/-- Is the register 64 bits wide? -/
def RN.w64 : RN → Bool
  | .LN_PAT_USER | .LN_PAT_ERR | .LN_PAT_BITS | .LN_EYE | .VST_SLOT | .VST_EPOCH | .VST_FB_A | .VST_FB_B 
  | .PT_FWD_EPOCH | .RTR_ESCV | .RTR_CNT | .SEC_GATE_CTL | .SEC_GATE_LOG | .SEC_GATE_SUB | .PT_WIN_BANK 
  | .PT_WIN_ADDR | .PT_WIN_E | .PT_WIN_BASE | .PT_WIN_LIMIT | .PT_TRK_CFG | .PT_CPL_LOG | .FAB_TRK_FC 
  | .FAB_TRK_STAT | .FAB_TRK_SEQ | .FAB_DEV | .FAB_TIME | .FAB_RWIN_E | .FAB_RWIN_BASE | .FAB_RWIN_LIMIT 
  | .DM_FEATURES | .DM_ACCEPT | .RX_STAT | .QP_STAT | .DMG_REACH | .DMG_REACH_BASE | .DMG_REACH_LIMIT 
  | .DMG_SHARE | .DMG_INST_USE | .MCL_FW | .MCL_PROG | .MCL_THR | .MCL_FAULT | .MCL_FAULT_ADDR | .MCL_MEM_DATA 
  | .DMG_PROG | .DMG_PROG_MASK | .DMG_PROG_LEN | .GSV_SEAL | .GSV_DEG | .MGR_MCR_STAT | .MGR_JNL_STAT 
  | .MGR_RSP_DONE | .SEC_BOOT | .SEC_FUSE | .CPW_TIME | .CPW_GATED_LOG | .PT_BW_LATCH | .PMG_SMP_CFG 
  | .GLB_ID | .GLB_UID | .GLB_CAP | .GLB_DEVID | .GLB_SCRATCH | .GLB_UNMAP_LOG | .PT_CNT | .PT_TCNT | .MCL_CNT 
  | .FAB_CNT | .DMG_CNT | .PMG_SHCNT | .PMG_CNT | .RX_BASE | .RX_DB_ADDR | .QP_SQ_BASE | .QP_CQ_BASE 
  | .QP_DB_ADDR | .DL_BASE | .DL_DB_ADDR | .MGR_CMD_BASE | .MGR_RSP_BASE | .MGR_DB_ADDR | .MGR_JNL_SEQ 
  | .PMG_SMP_BASE | .PMG_SMP_DB | .PMG_SMP_MASK | .MSIX_ADDR | .MSIX_PBA | .IMSIX_ADDR | .IMSIX_PBA | .SH_CFG 
  | .SH_LIM | .SH_STAT | .LK_CFG | .LK_TOTAL => true
  | .PT_CUT | .PT_DOZE | .LN_CTL | .LN_TXEQ | .LN_PAT | .LN_STAT | .PP_CTL | .PP_STAT | .PP_PM | .PP_RST 
  | .VST_STAT | .VST_TCMAP | .VST_GLB | .PT_GATE_CFG | .PT_BUF_CFG | .PT_CONG | .PT_FWD_CTL | .PT_GATE_STAT 
  | .RTR_ID | .RTR_CTL | .RTR_ARB | .RTR_QOS | .RTR_LINK | .RTR_ISL_CTL | .RTR_ISL_STAT | .RTR_ESC_CTL 
  | .RTR_ESC_TBL | .SEC_GATE_BASE | .PT_WIN_LOG | .PT_TRK_STAT | .PT_CONT | .VST_CONT | .FAB_TRK_CFG 
  | .FAB_MGR | .FAB_TXN | .FAB_TIME_STAT | .FAB_RT | .FAB_TRK_NPB | .FAB_RWIN_DST | .DM_ID | .DM_STAT 
  | .RX_CFG | .RX_IRQ | .QP_CFG | .QP_IRQ | .QP_CTL | .QP_ERR | .DMG_REACH_USE | .LSL_STAT | .DMG_VF 
  | .DL_SEL | .DL_CFG | .DL_CTL | .DL_STAT | .MCL_CTL | .MCL_STAT | .MCL_MEM_ADDR | .DMG_PROG_USE | .PT_SCHED 
  | .GSV_STAT | .GSV_HB | .MGR_ABI | .MGR_MCR_CFG | .MGR_NUDGE | .MGR_RESTART | .MGR_EVT_MAP | .CPW_TB_CFG 
  | .CPW_TB_STAT | .CPW_TB_MEAS | .CPW_STRAP | .CPW_RST | .CPW_TILE_REF | .CPW_REFOUT | .CPW_CLKEN | .CPW_PD 
  | .PT_BW_CFG | .PT_BW_SEQ | .PT_CNT_CLR | .MCL_CNT_CLR | .FAB_CNT_CLR | .PMG_CNT_CLR | .MSIX_DATA | .MSIX_CTRL 
  | .IMSIX_DATA | .IMSIX_CTRL | .PT_TBUF_STAT | .PT_TBUF_MASK | .PT_TBUF_INT | .PT_TTRK_STAT | .PT_TTRK_MASK 
  | .PT_TTRK_INT | .PT_TBANK_STAT | .PT_TBANK_MASK | .PT_TBANK_INT | .PT_TLEAK_STAT | .PT_TLEAK_MASK 
  | .PT_TLEAK_INT | .PT_PLINK_STAT | .PT_PLINK_MASK | .PT_PLINK_INT | .PT_PINTEGRITY_STAT | .PT_PINTEGRITY_MASK 
  | .PT_PINTEGRITY_INT | .PT_PFORWARD_STAT | .PT_PFORWARD_MASK | .PT_PFORWARD_INT | .PT_PCOMPLETION_STAT 
  | .PT_PCOMPLETION_MASK | .PT_PCOMPLETION_INT | .PT_PCONTAIN_STAT | .PT_PCONTAIN_MASK | .PT_PCONTAIN_INT 
  | .PT_PCONGEST_STAT | .PT_PCONGEST_MASK | .PT_PCONGEST_INT | .PT_PTRUNK_STAT | .PT_PTRUNK_MASK | .PT_PTRUNK_INT 
  | .PT_PCOUNT_STAT | .PT_PCOUNT_MASK | .PT_PCOUNT_INT | .RTR_ERR_STAT | .RTR_ERR_MASK | .RTR_ERR_INT 
  | .MCL_ERR_STAT | .MCL_ERR_MASK | .MCL_ERR_INT | .SSL_ERR_STAT | .SSL_ERR_MASK | .SSL_ERR_INT | .LSL_ERR_STAT 
  | .LSL_ERR_MASK | .LSL_ERR_INT | .GLB_ERR_STAT | .GLB_ERR_MASK | .GLB_ERR_INT | .CPW_ERR_STAT | .CPW_ERR_MASK 
  | .CPW_ERR_INT | .GSV_ERR_STAT | .GSV_ERR_MASK | .GSV_ERR_INT | .MGR_ERR_STAT | .MGR_ERR_MASK | .MGR_ERR_INT 
  | .SEC_ERR_STAT | .SEC_ERR_MASK | .SEC_ERR_INT | .FAB_ERR_STAT | .FAB_ERR_MASK | .FAB_ERR_INT | .PMG_ERR_STAT 
  | .PMG_ERR_MASK | .PMG_ERR_INT | .VST_ERR_STAT | .VST_ERR_MASK | .VST_ERR_INT | .DMG_ERR_STAT | .DMG_ERR_MASK 
  | .DMG_ERR_INT | .LK_STAT => false

namespace F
........
Your task is to reproduce all of the records exactly.

**Written response**
/-- Is the register 64 bits wide? -/
def RN.w64 : RN → Bool
  | .LN_PAT_USER | .LN_PAT_ERR | .LN_PAT_BITS | .LN_EYE | .VST_SLOT | .VST_EPOCH | .VST_FB_A | .VST_FB_B 
  | .PT_FWD_EPOCH | .RTR_ESCV | .RTR_CNT | .SEC_GATE_CTL | .SEC_GATE_LOG | .SEC_GATE_SUB | .PT_WIN_BANK 
  | .PT_WIN_ADDR | .PT_WIN_E | .PT_WIN_BASE | .PT_WIN_LIMIT | .PT_TRK_CFG | .PT_CPL_LOG | .FAB_TRK_FC 
  | .FAB_TRK_STAT | .FAB_TRK_SEQ | .FAB_DEV | .FAB_TIME | .FAB_RWIN_E | .FAB_RWIN_BASE | .FAB_RWIN_LIMIT 
  | .DM_FEATURES | .DM_ACCEPT | .RX_STAT | .QP_STAT | .DMG_REACH | .DMG_REACH_BASE | .DMG_REACH_LIMIT 
  | .DMG_SHARE | .DMG_INST_USE | .MCL_FW | .MCL_PROG | .MCL_THR | .MCL_FAULT | .MCL_FAULT_ADDR | .MCL_MEM_DATA 
  | .DMG_PROG | .DMG_PROG_MASK | .DMG_PROG_LEN | .GSV_SEAL | .GSV_DEG | .MGR_MCR_STAT | .MGR_JNL_STAT 
  | .MGR_RSP_DONE | .SEC_BOOT | .SEC_FUSE | .CPW_TIME | .CPW_GATED_LOG | .PT_BW_LATCH | .PMG_SMP_CFG 
  | .GLB_ID | .GLB_UID | .GLB_CAP | .GLB_DEVID | .GLB_SCRATCH | .GLB_UNMAP_LOG | .PT_CNT | .PT_TCNT | .MCL_CNT 
  | .FAB_CNT | .DMG_CNT | .PMG_SHCNT | .PMG_CNT | .RX_BASE | .RX_DB_ADDR | .QP_SQ_BASE | .QP_CQ_BASE 
  | .QP_DB_ADDR | .DL_BASE | .DL_DB_ADDR | .MGR_CMD_BASE | .MGR_RSP_BASE | .MGR_DB_ADDR | .MGR_JNL_SEQ 
  | .PMG_SMP_BASE | .PMG_SMP_DB | .PMG_SMP_MASK | .MSIX_ADDR | .MSIX_PBA | .IMSIX_ADDR | .IMSIX_PBA | .SH_CFG 
  | .SH_LIM | .SH_STAT | .LK_CFG | .LK_TOTAL => true
  | .PT_CUT | .PT_DOZE | .LN_CTL | .LN_TXEQ | .LN_PAT | .LN_STAT | .PP_CTL | .PP_STAT | .PP_PM | .PP_RST 
  | .VST_STAT | .VST_TCMAP | .VST_GLB | .PT_GATE_CFG | .PT_BUF_CFG | .PT_CONG | .PT_FWD_CTL | .PT_GATE_STAT 
  | .RTR_ID | .RTR_CTL | .RTR_ARB | .RTR_QOS | .RTR_LINK | .RTR_ISL_CTL | .RTR_ISL_STAT | .RTR_ESC_CTL 
  | .RTR_ESC_TBL | .SEC_GATE_BASE | .PT_WIN_LOG | .PT_TRK_STAT | .PT_CONT | .VST_CONT | .FAB_TRK_CFG 
  | .FAB_MGR | .FAB_TXN | .FAB_TIME_STAT | .FAB_RT | .FAB_TRK_NPB | .FAB_RWIN_DST | .DM_ID | .DM_STAT 
  | .RX_CFG | .RX_IRQ | .QP_CFG | .QP_IRQ | .QP_CTL | .QP_ERR | .DMG_REACH_USE | .LSL_STAT | .DMG_VF 
  | .DL_SEL | .DL_CFG | .DL_CTL | .DL_STAT | .MCL_CTL | .MCL_STAT | .MCL_MEM_ADDR | .DMG_PROG_USE | .PT_SCHED 
  | .GSV_STAT | .GSV_HB | .MGR_ABI | .MGR_MCR_CFG | .MGR_NUDGE | .MGR_RESTART | .MGR_EVT_MAP | .CPW_TB_CFG 
  | .CPW_TB_STAT | .CPW_TB_MEAS | .CPW_STRAP | .CPW_RST | .CPW_TILE_REF | .CPW_REFOUT | .CPW_CLKEN | .CPW_PD 
  | .PT_BW_CFG | .PT_BW_SEQ | .PT_CNT_CLR | .MCL_CNT_CLR | .FAB_CNT_CLR | .PMG_CNT_CLR | .MSIX_DATA | .MSIX_CTRL 
  | .IMSIX_DATA | .IMSIX_CTRL | .PT_TBUF_STAT | .PT_TBUF_MASK | .PT_TBUF_INT | .PT_TTRK_STAT | .PT_TTRK_MASK 
  | .PT_TTRK_INT | .PT_TBANK_STAT | .PT_TBANK_MASK | .PT_TBANK_INT | .PT_TLEAK_STAT | .PT_TLEAK_MASK 
  | .PT_TLEAK_INT | .PT_PLINK_STAT | .PT_PLINK_MASK | .PT_PLINK_INT | .PT_PINTEGRITY_STAT | .PT_PINTEGRITY_MASK 
  | .PT_PINTEGRITY_INT | .PT_PFORWARD_STAT | .PT_PFORWARD_MASK | .PT_PFORWARD_INT | .PT_PCOMPLETION_STAT 
  | .PT_PCOMPLETION_MASK | .PT_PCOMPLETION_INT | .PT_PCONTAIN_STAT | .PT_PCONTAIN_MASK | .PT_PCONTAIN_INT 
  | .PT_PCONGEST_STAT | .PT_PCONGEST_MASK | .PT_PCONGEST_INT | .PT_PTRUNK_STAT | .PT_PTRUNK_MASK | .PT_PTRUNK_INT 
  | .PT_PCOUNT_STAT | .PT_PCOUNT_MASK | .PT_PCOUNT_INT | .RTR_ERR_STAT | .RTR_ERR_MASK | .RTR_ERR_INT 
  | .MCL_ERR_STAT | .MCL_ERR_MASK | .MCL_ERR_INT | .SSL_ERR_STAT | .SSL_ERR_MASK | .SSL_ERR_INT | .LSL_ERR_STAT 
  | .LSL_ERR_MASK | .LSL_ERR_INT | .GLB_ERR_STAT | .GLB_ERR_MASK | .GLB_ERR_INT | .CPW_ERR_STAT | .CPW_ERR_MASK 
  | .CPW_ERR_INT | .GSV_ERR_STAT | .GSV_ERR_MASK | .GSV_ERR_INT | .MGR_ERR_STAT | .MGR_ERR_MASK | .MGR_ERR_INT 
  | .SEC_ERR_STAT | .SEC_ERR_MASK | .SEC_ERR_INT | .FAB_ERR_STAT | .FAB_ERR_MASK | .FAB_ERR_INT | .PMG_ERR_STAT 
  | .PMG_ERR_MASK | .PMG_ERR_INT | .VST_ERR_STAT | .VST_ERR_MASK | .VST_ERR_INT | .DMG_ERR_STAT | .DMG_ERR_MASK 
  | .DMG_ERR_INT | .LK_STAT => false

namespace F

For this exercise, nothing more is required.